The Realtime implementation includes automatic reconnection logic that reconnects after periods of silence or when approaching connection time limits.

See `example/aws_realtime_nova_example.py` for a complete example.

### Text-to-Speech (TTS)

AWS Polly TTS is available for converting text to speech:

```python
from vision_agents.plugins import aws

tts = aws.TTS(
    region_name="us-east-1",
    voice_id="Joanna",  # AWS Polly voice ID
    engine="neural",  # 'standard' or 'neural'
    text_type="text",  # 'text' or 'ssml'
    language_code="en-US"
)

# Use in agent
agent = Agent(
    llm=aws.LLM(model="qwen.qwen3-32b-v1:0"),
    tts=tts,
    # ... other components
)
```

## Function Calling

### Standard LLM (aws.LLM)

The standard LLM implementation **fully supports** function calling. Register functions using the `@llm.register_function` decorator:

```python
from vision_agents.plugins import aws

llm = aws.LLM(
    model="qwen.qwen3-32b-v1:0",
    region_name="us-east-1"
)

@llm.register_function(
    name="get_weather",
    description="Get the current weather for a given city"
)
def get_weather(city: str) -> dict:
    """Get weather information for a city."""
    return {
        "city": city,
        "temperature": 72,
        "condition": "Sunny"
    }
```

### Realtime (aws.Realtime)

The Realtime implementation **fully supports** function calling with AWS Nova 2 Sonic.

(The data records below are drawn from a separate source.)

-- ==== Sys2Proof/Tests/Slice0.lean ====
section
/-! SUPPORT. Tests: the words of every command from 30_encoding.md rule R102 and 95_test_vectors.md, one step of each
command against 95_test_vectors.md, and the witnesses that meet the hypotheses of the statements. Expected values are
the spec's; the vector of each is named. -/

namespace Sys2Proof.Machine

/-- The state a result answers meets a check. -/
def answers (r : Result) (f : State → Bool) : Bool :=
  match r with
  | .next t => f t
  | .fault _ => false
  | .refused _ => false

/-- After KX of 95_test_vectors.md L2: the AES-128 key 2b7e1516… loaded and expanded. -/
def keyed : State :=
  { State.reset with
    key := #v[0x2b7e1516#32, 0x28aed2a6#32, 0xabf71588#32, 0x09cf4f3c#32, 0#32, 0#32, 0#32, 0#32]
    rk := roundKeys #v[0x2b7e1516#32, 0x28aed2a6#32, 0xabf71588#32, 0x09cf4f3c#32, 0#32, 0#32, 0#32, 0#32] 4 10
    keyv := true, nr := 10#4 }

/-- As `keyed`, with a complete IV of zeros. -/
def keyedIv : State := { keyed with ivmask := 0b1111#4 }

/-- The all-zero key expanded, as in L1-1, with an IV of zeros as in L1-2. -/
def zeroKeyed : State :=
  { State.reset with rk := roundKeys State.reset.key 4 10, keyv := true, nr := 10#4, ivmask := 0b1111#4 }

/-- A word is pending in the reset engine and it is the engine's move. -/
def pending (w : Nat) : State := State.reset.withFetchWord 32 w

/-! ### Well-formedness: an ill-formed command for each check -/

theorem test_wf_enc_dlen : (Instr.enc .ecb true 32).wf = false := by decide
theorem test_wf_dec_dlen : (Instr.dec .cbc false 32).wf = false := by decide
theorem test_wf_rkrd_index : (Instr.rkrd 16).wf = false := by decide
theorem test_wf_ark_index : (Instr.ark 16).wf = false := by decide
theorem test_wf_accepts : (Instr.enc .ecb true 31).wf = true ∧ (Instr.ark 15).wf = true := by decide
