-- ==== Sys2Proof/Machine/State.lean ====
section
/-!
DEFINITION. The machine's state as plain data, its reset value, and the reasons a step can stop.
Every structure names the rule of spec/ that gives it. Repeated units (cores, threads, pairs, slices' lines) are sparse maps
whose unlisted entries are at their reset value.
-/
namespace Sys2Proof.Machine

/-- A code or clause address (spec/02 R21). -/
abbrev Addr := BitVec 52

/-! ### Units in progress -/

/-- Where a fixed-latency result goes (spec/09 R188): a run of vector registers, a predicate, or nowhere (ZERO). -/
inductive PDst where
  | reg (r width : Nat)
  | pred (p : Nat)
  | discard
deriving DecidableEq, Repr

/-- A fixed-latency result not yet written (spec/09 R188): the cycle it is due, its issue order, its destination, the lanes it
writes, one value a lane, and the flags it adds to FPSTAT (spec/10 R203). -/
structure Pend where
  due : Nat
  seq : Nat
  dst : PDst
  lanes : Mask
  vals : List W128
  flags : BitVec 5
deriving DecidableEq, Repr

/-- An operand latch (spec/02 R38): the field that loaded it and one value a lane. -/
structure Latch where
  field : BitVec 9
  vals : List W128
deriving DecidableEq, Repr

/-- A frontier entry (spec/15 R305). -/
structure FEntry where
  key : Nat
  pc : Addr
  word : Nat
  mask : Mask
deriving DecidableEq, Repr

/-- The clause a unit is executing: header and words as fetched, the word to issue next, the first word issued with lanes
(spec/15 R306), the issuing entry's remaining lanes, the cycle at which the next word begins (spec/09 R187), the cycle up to
which results have been written, the latches, the results outstanding, the lanes that branch or exit at its end (R307) with their exit statuses, a scalar
transfer's target, the address a CALL pushes, and whether RET halts or YIELD was issued. -/
structure ClauseRun where
  hdr : W64
  pc : Addr
  words : List W64
  idx : Nat
  skip : Nat
  mask : Mask
  cyc : Nat
  written : Nat
  la : Option Latch
  lb : Option Latch
  lc : Option Latch
  pend : List Pend
  branches : List (Addr × Mask)
  exits : Mask
  exitSt : List Nat
  target : Option Addr
  push : Option Addr
  pops : Bool
  halts : Bool
  yielded : Bool
deriving DecidableEq, Repr

/-! ### Trap records -/

/-- Which kind of record (spec/22 R365, spec/24 R386). -/
inductive RecKind where
  | lane | warp | front | slice | thread
deriving DecidableEq, Repr

/-- A trap record (spec/22 R365) with where it came from: its origin unit and team, its warp's number (a front-end context: its place in the team's run), the
slice whose thread serves it, its clause's COUNT, the entry's lanes (a warp record), the cycle at which it was filed, and the WCTMAX that filing waits for
(R363), and whether it goes to its slice's service thread and no crib (what leaves a sheaf, R371). -/
structure TrapRec where
  kind : RecKind
  unit : UnitId
  lane : Nat
  handle : Nat
  num : Nat
  slice : Nat
  count : Nat
  pc : W64
  wordv : W64
  srca : W64
  srcb : W64
  srcc : W64
  cause : Byte
  prio : Byte
  widx : Nat
  half : Bool
  didx : BitVec 9
  world : Nat
  ctx : Nat
  detail : W32
  addr : W64
  mask : Mask
  filed : Nat
  wait : Nat
  direct : Bool
deriving DecidableEq, Repr

/-- A sheaf's part of a warp (spec/22 R369): lane `i` serves record `i`; a resolved or forwarded record has left its lane
(threadless, R382). -/
structure Sheaf where
  recs : List TrapRec
  done : Mask
  slice : Nat
  die : Nat
deriving DecidableEq, Repr

/-- A write-combining buffer (spec/08 R168): the operation that fills it, its line, whether its clause still runs. -/
structure WcBuf where
  op : Nat
  line : Nat
deriving DecidableEq, Repr

/-- A warp slot (spec/09 R184, spec/15 R305, spec/19 R343). `live` is false in an empty slot; `popFor` are the clauses of entries that have popped
their decision entry and not begun (spec/09 R193); `waiting` is the core cycle since which the warp has been ready. -/
structure Warp where
  live : Bool
  handle : Nat
  num : Nat
  budget : Nat
  ctx : Nat
  world : Nat
  sid : Nat
  slice : Nat
  v : SMap VReg
  p : SMap Mask
  w : SMap W32
  flags : SMap Nat
  wctmax : Nat
  fpstat : BitVec 5
  dqt : Addr
  rdy : Bool
  rdySeq : Nat
  rdyLost : Bool
  wrSeq : Nat
  wrAtRdy : Nat
  wrLog : List (Nat × Nat)
  bcnt : Nat
  admitted : Nat
  waiting : Nat
  yieldWord : Bool
  yieldHint : Bool
  frontier : List FEntry
  absent : Mask
  exited : Mask
  run : Option ClauseRun
  popFor : List Addr
  parked : Bool
  stopped : Bool
  blocked : Option Nat
  boundSince : Option Nat
  wc : List WcBuf
  rejoins : List (FEntry × Mask)
  sheaf : Option Sheaf
  started : Bool
deriving DecidableEq, Repr

/-- A decision-queue entry (spec/15 R302): the warps still to pop, the target, the first w register, the values. -/
structure DqEntry where
  mask : BitVec 48
  target : Option Addr
  vbase : Nat
  vals : List W32
deriving DecidableEq, Repr

/-- A front-end context (spec/15 R297). `word` is the first word its next clause issues (spec/22 R373). `divRet` holds the stack depths at which a diversion pushed its return (R316), each with
the word at which the diverted clause goes on. -/
structure Front where
  live : Bool
  handle : Nat
  ctx : Nat
  world : Nat
  sid : Nat
  slice : Nat
  pc : Addr
  word : Nat
  s : SMap W64
  flags : SMap Nat
  stack : List Addr
  halted : Bool
  stopped : Bool
  dq : List DqEntry
  ovlcmd : W64
  ovlcode : Nat
  ovlerr : Bool
  ovlstub : W64
  ovlpc : W64
  wctmax : Nat
  run : Option ClauseRun
  parked : Bool
  divRet : List (Nat × Nat)
  posted : Option (Nat × W64)
deriving DecidableEq, Repr

/-- A cached translation (spec/04 R85): the context and page it serves, the leaf and its address, its level. -/
structure TlbEnt where
  space : Nat
  vpage : Nat
  size : Nat
  leaf : W64
  eaddr : Nat
  level : Nat
deriving DecidableEq, Repr

/-- A service-processor thread (spec/24 R384, R437, R387). `tlbiGoCmd` and `tlbiGoVa` are TLBICMD and TLBIVA as its last GO found them (spec/04 R87). `posted` is an SWRITE whose row has not run yet; `trapped`: a trap has halted it (R386); `sliceGo` is the
SLICECMD write whose GO is being performed: BUSY of SLICESTAT (spec/19 R328), `sliceMark` the number that the next operation had at it (R341). -/
structure Thread where
  pc : Addr
  word : Nat
  s : SMap W64
  flags : SMap Nat
  stack : List Addr
  wctmax : Nat
  wakest : BitVec 6
  pending : List TrapRec
  sproot : W64
  tlbiva : W64
  tlbicmd : W64
  tlbiTime : Option Nat
  tlbiGoCmd : W64
  tlbiGoVa : W64
  slicecmd : W64
  slicestat : W64
  sliceGo : Option W64
  sliceMark : Nat
  halt : Bool
  trapped : Bool
  runBit : Bool
  stopReq : Bool
  run : Option ClauseRun
  parked : Bool
  sleeping : Option W64
  posted : Option (Nat × W64)
  tlb : List TlbEnt
deriving DecidableEq, Repr

/-! ### A core -/

/-- A load in progress (spec/07 R150): the front-end context that began it and the team it stood in, the OVLCMD written, and whose tables and SID its reads use. -/
structure OvlLoad where
  front : Nat
  handle : Nat
  cmd : W64
  ctx : Nat
  world : Nat
  sid : Nat
deriving DecidableEq, Repr

/-- An overlay slot (spec/07 R150). -/
structure OvlSlot where
  valid : Bool
  image : BitVec 36
  len : Nat
  loading : Option OvlLoad
  code : List Host.Cell
deriving DecidableEq, Repr

/-- An L1 line (spec/08 R152, R155, spec/13 R260): the sectors held (bytes as memory holds them), each sector's lease end, the
VMAX of its fill, and for a protected line its tag. -/
structure L1Line where
  line : Nat
  data : Line
  valid : BitVec 4
  lease : Nat
  vmax : Nat
  tag : W64
deriving DecidableEq, Repr

/-- A stash entry's tag (spec/08 R158). -/
structure StashTag where
  va : W64
  filled : Bool
  dirty : BitVec 256
  lease : Nat
  vmax : Nat
  handle : Nat
deriving DecidableEq, Repr

/-- A record of a task deque (spec/19 R339): in the core, or in a slot of the core's spill area. -/
inductive DqRec where
  | held (ws : List W64)
  | spilled (slot : Nat)
deriving DecidableEq, Repr

/-- A core (spec/01 R13, spec/26 R413). `l1pend` are the sectors marked pending by stores in flight (spec/08 R153); `spills` are the stash entries
reserved for frontiers, each with its owner (spec/15 R308); `worker` is the task slice the core works for, `workBase` and `workTile` its reserved grants
(spec/19 R337), `sheafAt` the core cycle at which a sheaf was last placed on it (spec/22 R370). -/
structure Core where
  latch : Nat
  warps : SMap Warp
  fronts : SMap Front
  slots : SMap OvlSlot
  l1 : List L1Line
  l1pend : List (Nat × Nat)
  tlb : List TlbEnt
  stash : List Host.Cell
  tags : SMap (Option StashTag)
  trapBuf : List TrapRec
  worker : Option Nat
  task : Nat
  workBase : Nat
  workTile : Nat
  spills : List (Nat × Nat)
  deque : List DqRec
  lfsr : W16
  probeAt : Nat
  sheafAt : Option Nat
deriving DecidableEq, Repr

/-! ### Operations in flight -/

/-- One lane's access to one address (spec/08 R151, R164): translated once `pa` is known, at turn `xlatAt` by a translation of a page of 2^`size` bytes (spec/04 R87; 0: none);
`done` once performed. -/
structure LaneAcc where
  lane : Nat
  va : W64
  pa : Option Nat
  leaf : W64
  xlatAt : Nat
  size : Nat
  done : Bool
  res : W128
deriving DecidableEq, Repr

/-- A long-latency operation in flight (spec/02 R25): who issued it, the word and where it stood, the lanes still in it, the
operand values read at issue (one a lane), its flag, its accesses, the lines granted bandwidth, its write-combining buffers (line, the operation that opened it), whether it has been performed and its
results, the lanes whose result is written, its place in time. -/
structure Op where
  id : Nat
  unit : UnitId
  handle : Nat
  num : Nat
  ctx : Nat
  world : Nat
  sid : Nat
  slice : Nat
  instr : Instr
  word : W64
  pc : Addr
  hdr : W64
  widx : Nat
  lanes : Mask
  a : List W128
  b : List W128
  c : List W128
  flag : Nat
  accs : List LaneAcc
  granted : List Nat
  bufs : List (Nat × Nat)
  phase : Nat
  held : Bool
  res : List W128
  wrote : Mask
  writesReg : Bool
  issued : Nat
  wct : Nat
  arg : Nat
deriving DecidableEq, Repr

/-- A stream-engine copy (spec/07 R141, R146): its arrivals (operation, first unit, units), the values fixed at the first arrival, the
sectors still to move and those found missing, its progress and result, whether its start waits for its queue's reference (R282), its place among the COPY sections of its team's image (spec/26 R408), the unit that opened it, and the pages whose misses it has reported, each with the sectors
whose requests shared the walk (R85, R144). -/
structure Copy where
  id : Nat
  handle : Nat
  ctx : Nat
  world : Nat
  sid : Nat
  core : Nat
  ccb : W64
  replay : Bool
  residue : W64
  parts : Nat
  dsp : Bool
  coresel : Nat
  eng : Nat
  arrivals : List (Nat × Nat × Nat)
  ready : Bool
  readyAt : Nat
  refWaits : Bool
  started : Bool
  cancelled : Bool
  stopped : Bool
  noStat : Bool
  words : List W64
  data : List W64
  index : List W64
  total : Nat
  todo : List Nat
  missing : List Nat
  doneBefore : Nat
  moved : Nat
  fatal : Nat
  sec : Nat
  refTaken : Bool
  replays : Nat
  firstVa : W64
  firstSet : Bool
  wct : Nat
  unit : UnitId
  faulted : List (Nat × List Nat)
deriving DecidableEq, Repr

Register functions using the `@llm.register_function` decorator:

```python
from vision_agents.plugins import aws

llm = aws.Realtime(
    model="amazon.nova-2-sonic-v1:0",
    region_name="us-east-1",
    voice_id="matthew"
)

@llm.register_function(
    name="get_weather",
    description="Get the current weather for a given city"
)
def get_weather(city: str) -> dict:
    """Get weather information for a city."""
    return {
        "city": city,
        "temperature": 72,
        "condition": "Sunny"
    }

# The function will be automatically called when the model decides to use it
```

See `example/aws_realtime_function_calling_example.py` for a complete example.

## Configuration

### Environment Variables

Create a `.env` file with the following variables:

```
STREAM_API_KEY=your_stream_api_key_here
STREAM_API_SECRET=your_stream_api_secret_here

AWS_BEDROCK_API_KEY=
AWS_ACCESS_KEY_ID=
AWS_SECRET_ACCESS_KEY=
AWS_REGION=us-east-1

CARTESIA_API_KEY=
DEEPGRAM_API_KEY=
```

Make sure your `.env` file is configured before running the examples.